What skills do people in your city need most? Entrepreneurs need growth hacks for marketing a business. Company employees need specific skills to get better at their jobs. Students need broad insights into a career field. Areas with high unemployment need core skills that can boost employability. Choose your target audience and ask them questions to find out what they want to learn.

STEP 2

Add value

Whatever you’re teaching, most of the information is probably available online. So give people another reason to attend your seminar. That could be tasty food, business networking, or a chance to ask questions. You could offer a time-saving benefit by covering all the points that matter in a single session. Or consider packaging your seminar with add-ons such as a book, other giveaway, or personalised follow-up support.

STEP 3

Promote

There are many online platforms for promoting events. Some allow you to collect payment upfront, which is always a good idea. The difficulty is knowing which to use and then keeping track of your promotion and attendance across several platforms. Workers University simplifies things by giving you access to a single promotional platform and a prebuilt audience that is interested in your kind of event.

What could you teach?

TRENDING SUBJECTS

Popular subjects at online course platform Udemy generally fall into two categories: those that help you earn money or those that help you improve at work. Which category do these belong to?

Creativity  |  Mobile App Design  |  Data Science  |  Public Speaking  |  UX Design  |  Google AdWords  |  Freelancing  |  Microsoft Excel  |  People Skills  |  Social Media Marketing

Source: Udemy

 

Get Started

Is that everything? No, wait!

Teach

Tips for Making Great Presentations

1 Hook your audience

Get your greetings and self-introduction out of the way as quickly as possible. Then surprise your audience with something they didn’t know. Really surprise them. Do this within the first two minutes.

2 Show the ending

Now that your audience is hooked, show them where you’re going with this. Tell them what to expect by the end of your presentation. You don’t need to show them the whole roadmap, but do point out the final destination.

3 Give good slideshow

The rules of slide design are hotly contested, but try these: One teaching point per slide. No more than 25 words per slide (less is better). Vary the contents (photos good, clip art bad). Don’t read from your slides – people can read faster than you can talk.

4 Tell stories

Audiences generally love it when you go off-script with a good anecdote. Stories are memorable and help to fix learning. They can also illustrate your teaching points more effectively than abstract notions. Use them!

5 Make it interactive

People come to your seminar for all kinds of reasons. They want to learn from you, but they also want to participate and meet other people. Design these experiences into your seminar so you’re not overwhelmed by spontaneous audience participation.

6 Over-prepare

It’s a depressingly familiar sight: three people huddled over a computer trying to make a projector work, while the host nervously apologises for the delay. Arrive early and set up. Have your slides on a back-up device: a VGA adaptor cable for your smartphone can be a lifesaver.

Teach

BONUS CONTENT! GREAT TEACHING IDEAS

You’re spoiling us now! Click below to learn more.

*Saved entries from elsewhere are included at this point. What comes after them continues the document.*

-- ==== Sys2Proof/Laws/Ops.lean ====
section
/-! SUPPORT. What the shared operations can do, said once: the fault record, a primitive with its reactions, the micro-operation
procedures of rules R62 to R65. The trace is left open in these lemmas (`∃ tr`); Laws/Trace.lean says what it gains. -/

namespace Sys2Proof.Machine

/-! ### The fault record -/

@[simp] theorem FaultRecord.raise_raise (r : FaultRecord) (c : FaultCode) (w : Word) :
    (r.raise c w).raise c w = r.raise c w := by
  rcases r with ⟨f, _ | d, cmd⟩ <;> cases c <;> rfl

/-- A fault that holds on is recorded once. -/
@[simp] theorem FaultRecord.raiseIf_raiseIf (r : FaultRecord) (b : Bool) (c : FaultCode) (w : Word) :
    (r.raiseIf b c w).raiseIf b c w = r.raiseIf b c w := by
  cases b <;> simp [FaultRecord.raiseIf]

@[simp] theorem FaultRecord.raiseIf_false (r : FaultRecord) (c : FaultCode) (w : Word) : r.raiseIf false c w = r := rfl

@[simp] theorem FaultRecord.raiseIf_true (r : FaultRecord) (c : FaultCode) (w : Word) : r.raiseIf true c w = r.raise c w := rfl

/-- Two checks of one fault record it if either holds. -/
theorem FaultRecord.raiseIf_or (r : FaultRecord) (b b' : Bool) (c : FaultCode) (w : Word) :
    (r.raiseIf b c w).raiseIf b' c w = r.raiseIf (b || b') c w := by
  cases b <;> cases b' <;> simp [FaultRecord.raiseIf]

/-! ### Logging only adds to the trace -/

theorem logPin_eq (before s : State) (q : Pin) : ∃ tr, logPin before s q = { s with trace := tr } := ⟨_, rfl⟩

theorem foldl_logPin_eq (before : State) (qs : List Pin) :
    ∀ s : State, ∃ tr, qs.foldl (logPin before) s = { s with trace := tr } := by
  induction qs with
  | nil => exact fun s => ⟨s.trace, rfl⟩
  | cons q qs ih =>
    intro s
    obtain ⟨tr, h⟩ := logPin_eq before s q
    obtain ⟨tr', h'⟩ := ih { s with trace := tr }
    exact ⟨tr', by rw [List.foldl_cons, h, h']⟩

theorem logChanges_eq (before s : State) : ∃ tr, logChanges before s = { s with trace := tr } := by
  obtain ⟨tr, h⟩ := foldl_logPin_eq before [Pin.ser, .sclk, .rclk, .oeN, .csN, .weN] s
  exact ⟨_, by rw [logChanges, h]; rfl⟩

/-! ### One primitive -/

/-- The pin drivers after a primitive. -/
abbrev Prim.pinsAfter (p : Prim) (s : State) : Pins := p.onPins s.pins

/-- The registers after a primitive and the shift register's and the latch's reactions. -/
abbrev Prim.regsAfter (p : Prim) (s : State) : Regs :=
  latchReaction s.pins (p.onPins s.pins) (shiftReaction s.pins (p.onPins s.pins) (p.onRegs s.regs))

/-- The state after a primitive at which no strobe ends and no cell is lost. -/
theorem runPrim_quiet (w : Word) (s : State) (p : Prim) (hc : strobeEnds s.pins (p.onPins s.pins) = false)
    (hl : cellLost s { s with pins := p.pinsAfter s, regs := p.regsAfter s } = false) :
    ∃ tr, runPrim w s p =
      { s with
        pins := p.pinsAfter s
        regs := p.regsAfter s
        record := s.record.raiseIf ((p.onPins s.pins).contended && s.params.contentionIsFault) .busContention w
        trace := tr } := by
  obtain ⟨tr, h⟩ := logChanges_eq s (p.apply s)
  rw [runPrim, reactions, h]
  rw [show commitReaction s _ = _ from if_neg (by rw [Bool.not_eq_true]; exact hc)]
  rw [show lostReaction s _ = _ from if_neg (by rw [Bool.not_eq_true]; exact hl)]
  exact ⟨_, rfl⟩
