theorem State.consistent_commandRecord (i : Instr) {s : State} (h : s.record.consistent = true) :
    (s.commandRecord i).consistent = true :=
  FaultRecord.consistent_raiseIf (FaultRecord.consistent_raiseIf (FaultRecord.consistent_raiseIf h _ _ _) _ _ _) _ _ _

/-- Contention that is left at the end of a command has been recorded (rule R40). -/
theorem exec_contentionRecorded {i : Instr} {s t : State} (h : exec i s = .next t) (hc : t.pins.contended = true)
    (hp : t.params.contentionIsFault = true) : t.record.faults.busContention = true := by
  have hf := exec_frame h
  rw [hf.pins] at hc
  rw [hf.params] at hp
  rw [hf.record, State.commandRecord, contendedIn_of_pinsAfter (commandSeq_ne_nil i) hc, hp]
  exact congrArg FaultSet.busContention (FaultRecord.raise_faults _ _ _)

/-- A step that is no reset only extends the record. -/
theorem step_extends {s t : State} (h : step s = .next t) (hreset : ∀ d rest, s.inputs ≠ .reset d :: rest) :
    t.record.Extends s.record := by
  rcases step_cases h with ⟨d, rest, hin, -⟩ | ⟨-, ⟨-, rfl⟩ | ⟨a, v, rest, -, rfl⟩ | ⟨w, rest, why, -, -, rfl⟩ |
    ⟨w, rest, i, u, -, -, hexec, rfl⟩⟩
  · exact absurd hin (hreset d rest)
  · exact .refl _
  · rw [extWrite]; split <;> exact .refl _
  · exact s.record.extends_raise _ _
  · exact (exec_frame hexec).record ▸ (accept rest s).extends_commandRecord i

/-- Settles O27: a step that is no reset only extends the record. -/
theorem faultsAreSticky : Obligations.FaultsAreSticky :=
  fun _ _ h hreset => ⟨(step_extends h hreset).has, (step_extends h hreset).first⟩

/-- A command that starts between two steps of the invariant ends in the invariant. -/
theorem exec_inv {i : Instr} {s u : State} {rest : List Input} (hs : s.Inv) (h : exec i (accept rest s) = .next u) :
    ({ u with seq := .idle } : State).Inv where
  resting := (exec_pins h ▸ commandPins_resting i hs.resting : u.pins.Resting)
  idle := rfl
  memWf := (exec_frame h).memWf hs.memWf
  recordOk := by
    change u.record.consistent = true
    rw [(exec_frame h).record]
    exact State.consistent_commandRecord i hs.recordOk
  contentionRecorded := exec_contentionRecorded (t := u) h

/-- The external master's step changes M alone, and leaves it canonical (rule R46). -/
theorem extWrite_eq (a : Addr) (v : Byte) (s : State) :
    ∃ m, extWrite a v s = { s with mem := m } ∧ (s.mem.wf = true → m.wf = true) := by
  unfold extWrite; split
  · exact ⟨_, rfl, fun h => Memory.wf_write h a v⟩
  · exact ⟨_, rfl, id⟩

/-- Settles O46: a reset meets the invariant afresh, a command keeps it by its frame, and the other steps touch only M or the record. -/
theorem stepKeepsTheInvariant : Obligations.StepKeepsTheInvariant := by
  intro s t hs h
  rcases step_cases h with ⟨d, rest, -, rfl⟩ | ⟨-, ⟨-, rfl⟩ | ⟨a, v, rest, -, rfl⟩ | ⟨w, rest, why, -, -, rfl⟩ |
    ⟨w, rest, i, u, -, -, hexec, rfl⟩⟩
  · exact ⟨resetMeetsTheInvariant.2.2 d _, rfl⟩
  · exact ⟨{ hs with }, rfl⟩
  · obtain ⟨m, heq, hm⟩ := extWrite_eq a v { s with inputs := rest }
    rw [heq]
    exact ⟨{ hs with memWf := hm hs.memWf }, rfl⟩
  · refine ⟨{ hs with recordOk := FaultRecord.consistent_raise hs.recordOk _ _, contentionRecorded := fun hc hp => ?_ }, rfl⟩
    exact (FaultRecord.raise_busContention (by decide)).trans (hs.contentionRecorded hc hp)
  · exact ⟨exec_inv hs hexec, (exec_frame hexec).params⟩

end Sys2Proof.Machine
end

section
/-! PROOFS of the statements of 20_memory.md: what every command commits and stores from pins that rest, the reactions of the SRAM at one
primitive, who drives the data bus, that M steers nothing, the causes of a change of a cell, and the read-after-write law. -/

namespace Sys2Proof.Machine

/-! ### One primitive and the SRAM, in every state -/

/-- Whether a cell is lost is a matter of the pins and of AL (rule R38). -/
theorem cellLost_congr (s : State) {t u : State} (hp : t.pins = u.pins) (hr : t.regs = u.regs) : cellLost s t = cellLost s u := by
  unfold cellLost State.addressPins; rw [hp, hr]

theorem cellLost_runPrim (w : Word) (s : State) (p : Prim) :
    cellLost s (runPrim w s p) = cellLost s { s with pins := p.pinsAfter s, regs := p.regsAfter s } := by
  obtain ⟨-, -, hpins, hregs, -⟩ := runPrim_frame w s p
  exact cellLost_congr s hpins hregs

/-- A primitive that moves WE_n moves no serial clock, so AL stays (rules R12, R61). -/
theorem regsAfter_al_of_weN {p : Prim} {s : State} (h : (p.onPins s.pins).weN ≠ s.pins.weN) : (p.regsAfter s).al = s.regs.al := by
  refine regsAfter_al_hold ?_
  cases p with
  | drive q v =>
    cases q with
    | rclk => exact absurd rfl h
    | ser | sclk | oeN | csN => simp [Prim.onPins]
    | weN => simp only [Prim.onPins]; split <;> simp
  | driveWeHigh | releaseWe | setDir | driveData | settle => simp [Prim.onPins]

theorem rises_iff (u v : Level) : rises u v = true ↔ u = .low ∧ v = .high := by simp [rises]

/-- Where no cell is lost, a strobe ends exactly at a rising edge of WE_n while CS_n = 0: the other end, CS_n rising while WE_n = 0, loses
the cell (rules R37, R38). -/
theorem strobeEnds_iff {s t : State} (hl : cellLost s t = false) :
    strobeEnds s.pins t.pins = true ↔ s.pins.level .weN = .low ∧ t.pins.level .weN = .high ∧ t.pins.csN = false := by
  simp only [cellLost, Bool.or_eq_false_iff] at hl
  obtain ⟨⟨-, hcs⟩, -⟩ := hl
  rw [strobeEnds, hcs]
  simp [risingEdge, rises_iff, and_assoc]

/-- The SRAM's reaction at the end of a strobe writes at most the cell at AL (rule R37). -/
theorem commitReaction_mem (b s : State) :
    (commitReaction b s).mem = s.mem ∨ (commitReaction b s).mem = s.mem.write s.regs.al b.bus := by
  unfold commitReaction; split
  · exact .inr rfl
  · exact .inl rfl

theorem commitReaction_draws_le {b s : State} (h : s.draws = b.draws) : s.draws ≤ (commitReaction b s).draws := by
  unfold commitReaction; split
  · rw [h, afterBus_eq]; split <;> simp
  · exact le_rfl

/-- The state after a primitive at which a condition of rule R38 holds: M[AL] is a draw, over what a commit at that primitive put there. -/
theorem runPrim_lost (w : Word) (s : State) (p : Prim) (hl : cellLost s (runPrim w s p) = true) :
    ∃ k m, s.draws ≤ k ∧ k < (runPrim w s p).draws ∧ (m = s.mem ∨ m = s.mem.write (p.regsAfter s).al s.bus) ∧
      (runPrim w s p).mem = m.write (p.regsAfter s).al (Config.freeByte k) := by
  obtain ⟨tr, h⟩ := logChanges_eq s (p.apply s)
  rw [cellLost_runPrim] at hl
  rw [runPrim, reactions, h, contentionCheck_mem, contentionCheck_draws]
  have hp : (serialReaction s.pins { p.apply s with trace := tr }).pins = p.pinsAfter s := rfl
  have hr : (serialReaction s.pins { p.apply s with trace := tr }).regs = p.regsAfter s := rfl
  have hm : (serialReaction s.pins { p.apply s with trace := tr }).mem = s.mem := rfl
  have hd : (serialReaction s.pins { p.apply s with trace := tr }).draws = s.draws := rfl
  generalize serialReaction s.pins { p.apply s with trace := tr } = v at *
  obtain ⟨-, -, hcp, hcr, -⟩ := commitReaction_frame s v
  have hlost := (cellLost_congr s (t := commitReaction s v) (u := { s with pins := p.pinsAfter s, regs := p.regsAfter s })
    (hcp.trans hp) (hcr.trans hr)).trans hl
  rw [lostReaction, if_pos hlost]
  refine ⟨(commitReaction s v).draws, (commitReaction s v).mem, hd ▸ commitReaction_draws_le hd, Nat.lt_succ_self _,
    hm ▸ hr ▸ commitReaction_mem s v, ?_⟩
  rw [hcr, hr]; rfl

/-- Settles O10: the state after a primitive that ends a strobe, after one that ends none, and after one that loses the cell. -/
theorem strobeEndCommitsTheBus : Obligations.StrobeEndCommitsTheBus := by
  intro w s p
  obtain ⟨-, -, hpins, hregs, -⟩ := runPrim_frame w s p
  refine ⟨fun hl hlow hhigh hcs => ?_, fun hl hno => ?_, fun hl hwf => ?_⟩
  · have hends := (strobeEnds_iff hl).mpr ⟨hlow, hhigh, hcs⟩
    rw [hpins] at hends hhigh
    change s.pins.weN = .low at hlow
    change (p.onPins s.pins).weN = .high at hhigh
    obtain ⟨tr, hrun⟩ := runPrim_commit w s p hends (cellLost_runPrim w s p ▸ hl)
    rw [hrun, regsAfter_al_of_weN (by rw [hlow, hhigh]; decide)]
    exact ⟨rfl, by simp [Pins.sramDrives, hlow]⟩
  · have hends : strobeEnds s.pins (p.onPins s.pins) = false := by
      rw [← hpins, ← Bool.not_eq_true, strobeEnds_iff hl]; exact hno
    obtain ⟨tr, hrun⟩ := runPrim_quiet w s p hends (cellLost_runPrim w s p ▸ hl)
    rw [hrun]
  · obtain ⟨k, m, hk, hk', hm, hmem⟩ := runPrim_lost w s p hl
    obtain ⟨hmwf, hother⟩ : m.wf = true ∧ ∀ x : Addr, x ≠ (p.regsAfter s).al → m.read x = s.mem.read x := by
      rcases hm with rfl | rfl
      · exact ⟨hwf, fun _ _ => rfl⟩
      · exact ⟨Memory.wf_write hwf _ _, fun x hx => Memory.read_write_other hwf hx.symm _⟩
    rw [hmem, hregs]
    exact ⟨⟨k, hk, hk', Memory.read_write_same hmwf _ _⟩,
      fun x hx => (Memory.read_write_other hmwf hx.symm _).trans (hother x hx)⟩

/-! ### The data bus and its contention -/

/-- The check of rule R40 that ends the reactions finds contention that holds. -/
theorem reactions_contention_logged {w : Word} {b s : State} (h : (reactions w b s).pins.contended = true) :
    (reactions w b s).trace.head? = some .contention := by
  rw [reactions, contentionCheck_pins] at h
  rw [reactions, contentionCheck_trace, if_pos h]
  rfl

theorem driven_contention_logged {i : Instr} {s : State} (h : (s.driven i).pins.contended = true) :
    (s.driven i).trace.head? = some .contention := by
  rw [State.driven, ← List.dropLast_concat_getLast (commandSeq_ne_nil i)] at h ⊢
  exact runPrims_contention_logged _ _ _ _ h

/-- Settles O29: the last check is that of the last primitive or of `SampleBus()`; a draw and a response leave the pins and the trace. -/
theorem contentionAtTheEndIsFound : Obligations.ContentionAtTheEndIsFound := by
  intro s t i h hc
  refine ⟨?_, exec_contentionRecorded h hc⟩
  rcases exec_cases h with ⟨-, rfl⟩ | ⟨-, v, u, rfl, rfl | rfl | rfl⟩
  · exact driven_contention_logged hc
  · exact driven_contention_logged hc
  · exact reactions_contention_logged hc
  · exact reactions_contention_logged hc

/-- Settles O12: the four cases of rule R39 are the two drivers' truth values. -/
theorem busResolvesByItsDrivers : Obligations.BusResolvesByItsDrivers := by
  intro s
  have hdir : s.pins.controllerDrives = true ↔ s.pins.dir = .output := by simp [Pins.controllerDrives]
  refine ⟨by simp [Pins.sramDrives, Pins.level, and_assoc], fun hd hsram => ?_, fun hd hsram => ?_, fun hboth => ?_⟩
  · have hctrl := hdir.mpr hd
    simp [State.bus, State.afterBus, Pins.busFloats, hctrl, hsram]
  · have hctrl : s.pins.controllerDrives = false := by simp [Pins.controllerDrives, hd]
    simp [State.bus, State.afterBus, Pins.busFloats, hctrl, hsram]
  · have hsame : s.pins.controllerDrives = s.pins.sramDrives := Bool.eq_iff_iff.mpr (hdir.trans hboth)
    cases hsram : s.pins.sramDrives <;>
      simp [State.bus, State.afterBus, Pins.busFloats, hsame, hsram, State.nextDraw, State.useDraw]

/-! ### What a command does to M and puts on the trace, from pins that rest -/

/-- From pins that rest every moment of a command but WRITE's strobe is calm. -/
theorem calmIn_commandSeq {i : Instr} (hi : ∀ a d, i ≠ .write a d) {p : Pins} (h : p.Resting) : CalmIn (commandSeq i) p := by
  cases i with
  | delay | sample => exact ⟨h.calm, h.calm⟩
  | select => exact calmIn_controlSeq (.inl rfl) h
  | deselect => exact calmIn_controlSeq (.inr (.inl rfl)) h
  | dirIn => exact calmIn_controlSeq (.inr (.inr (.inl rfl))) h
  | dirOut => exact calmIn_controlSeq (.inr (.inr (.inr rfl))) h
  | setAddr a oe => exact setAddress_calm a oe p h.sclkLow h.calm
  | read a =>
    have hc := setAddress_calm a true p h.sclkLow h.calm
    refine calmIn_append hc ?_
    rw [setAddress_pins _ _ _ h.sclkLow]
    exact ⟨⟨h.calm.1, h.calm.2⟩, ⟨h.calm.1, h.calm.2⟩⟩
  | write a d => exact absurd rfl (hi a d)

/-- What a command commits from pins that rest: a WRITE while Selected commits what is on the bus at the end of its strobe, its byte or a
draw; nothing else commits (rules R37, R43, R82). -/
def commandCommits : Instr → State → List (Addr × Byte)
  | .write a d, s => if s.pins.selected then [(a, if s.pins.dir = .output then d else s.nextDraw)] else []
  | .delay, _ | .select, _ | .deselect, _ | .dirIn, _ | .dirOut, _ | .setAddr _ _, _ | .sample, _ | .read _, _ => []

theorem commandCommits_write (a : Addr) (d : Byte) (s : State) :
    commandCommits (.write a d) s =
      if s.pins.selected then [(a, if s.pins.dir = .output then d else s.nextDraw)] else [] := rfl

@[simp] theorem commandCommits_accept (i : Instr) (rest : List Input) (s : State) :
    commandCommits i (accept rest s) = commandCommits i s := by
  cases i <;> rfl

theorem commandCommits_of_ne_write {i : Instr} (hi : ∀ a d, i ≠ .write a d) (s : State) : commandCommits i s = [] := by
  cases i with
  | write a d => exact absurd rfl (hi a d)
  | delay | select | deselect | dirIn | dirOut | setAddr | sample | read => rfl

/-- M after commits, the oldest first. -/
def Memory.store (m : Memory) (cs : List (Addr × Byte)) : Memory := cs.foldl (fun m c => m.write c.1 c.2) m

/-- The SRAM between two moments: `cs` was committed, in M and on the trace, and no cell was lost (rules R37, R38). -/
structure Commits (s t : State) (cs : List (Addr × Byte)) : Prop where
  mem : t.mem = s.mem.store cs
  logged : commits t.trace = commits s.trace ++ cs
  noLoss : lostEvents t.trace = lostEvents s.trace

theorem Commits.of_same {s t : State} (hm : t.mem = s.mem) (hc : commits t.trace = commits s.trace)
    (hl : lostEvents t.trace = lostEvents s.trace) : Commits s t [] :=
  ⟨hm, by simpa using hc, hl⟩

theorem Commits.trans {s t u : State} {cs cs' : List (Addr × Byte)} (h : Commits s t cs) (h' : Commits t u cs') :
    Commits s u (cs ++ cs') where
  mem := by rw [h'.mem, h.mem, Memory.store, Memory.store, Memory.store, List.foldl_append]
  logged := by rw [h'.logged, h.logged, List.append_assoc]
  noLoss := h'.noLoss.trans h.noLoss

theorem runPrims_calm_commits (w : Word) (ps : List Prim) (s : State) (h : CalmIn ps s.pins) :
    Commits s (runPrims w ps s) [] := by
  refine .of_same ?_ (commits_runPrims_calm w ps s h) (lostEvents_runPrims_calm w ps s h)
  obtain ⟨tr, hrun⟩ := runPrims_calm w ps s h
  rw [hrun]

theorem sampleBusState_calm_commits (w : Word) (s : State) (h : s.pins.Calm) : Commits s (sampleBusState w s) [] := by
  refine .of_same ?_ (sampleBus_trace w s h).1 (sampleBus_trace w s h).2
  obtain ⟨tr, hbus⟩ := sampleBusState_calm w s h
  rw [hbus]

  • Arguably the key classroom trend of the last ten years. In the traditional classroom, learners received information they would apply later in homework or a test. Now teachers are ‘flipping’, which means giving access to the information in advance and using classroom time to apply it in context, explore it in depth, or make it the basis of a great discussion. If your seminar consists mainly of handouts or slides, what extra could you gain by making all that available in advance?

  • BYOD is a trend that started in the workplace and has since spread to education. Often associated with developer courses where students need to write code in class, BYOD has other advantages too. It promotes small-group working and makes the seminar less teacher-centred. It means each person can work separately, so together the group can accomplish more in a shorter time. Just confirm the wifi strength beforehand and always have a way to get the whole group’s attention. Klaxon?

  • In this model, the teacher becomes a curator or reviewer of other people’s courses. After all, there’s so much free or low-cost instruction online already, more than most people have the time to consume. Your seminar could be about highlighting and summarising the best of that learning for the convenience of others. Just be sure to direct students back to the original materials for further exploration.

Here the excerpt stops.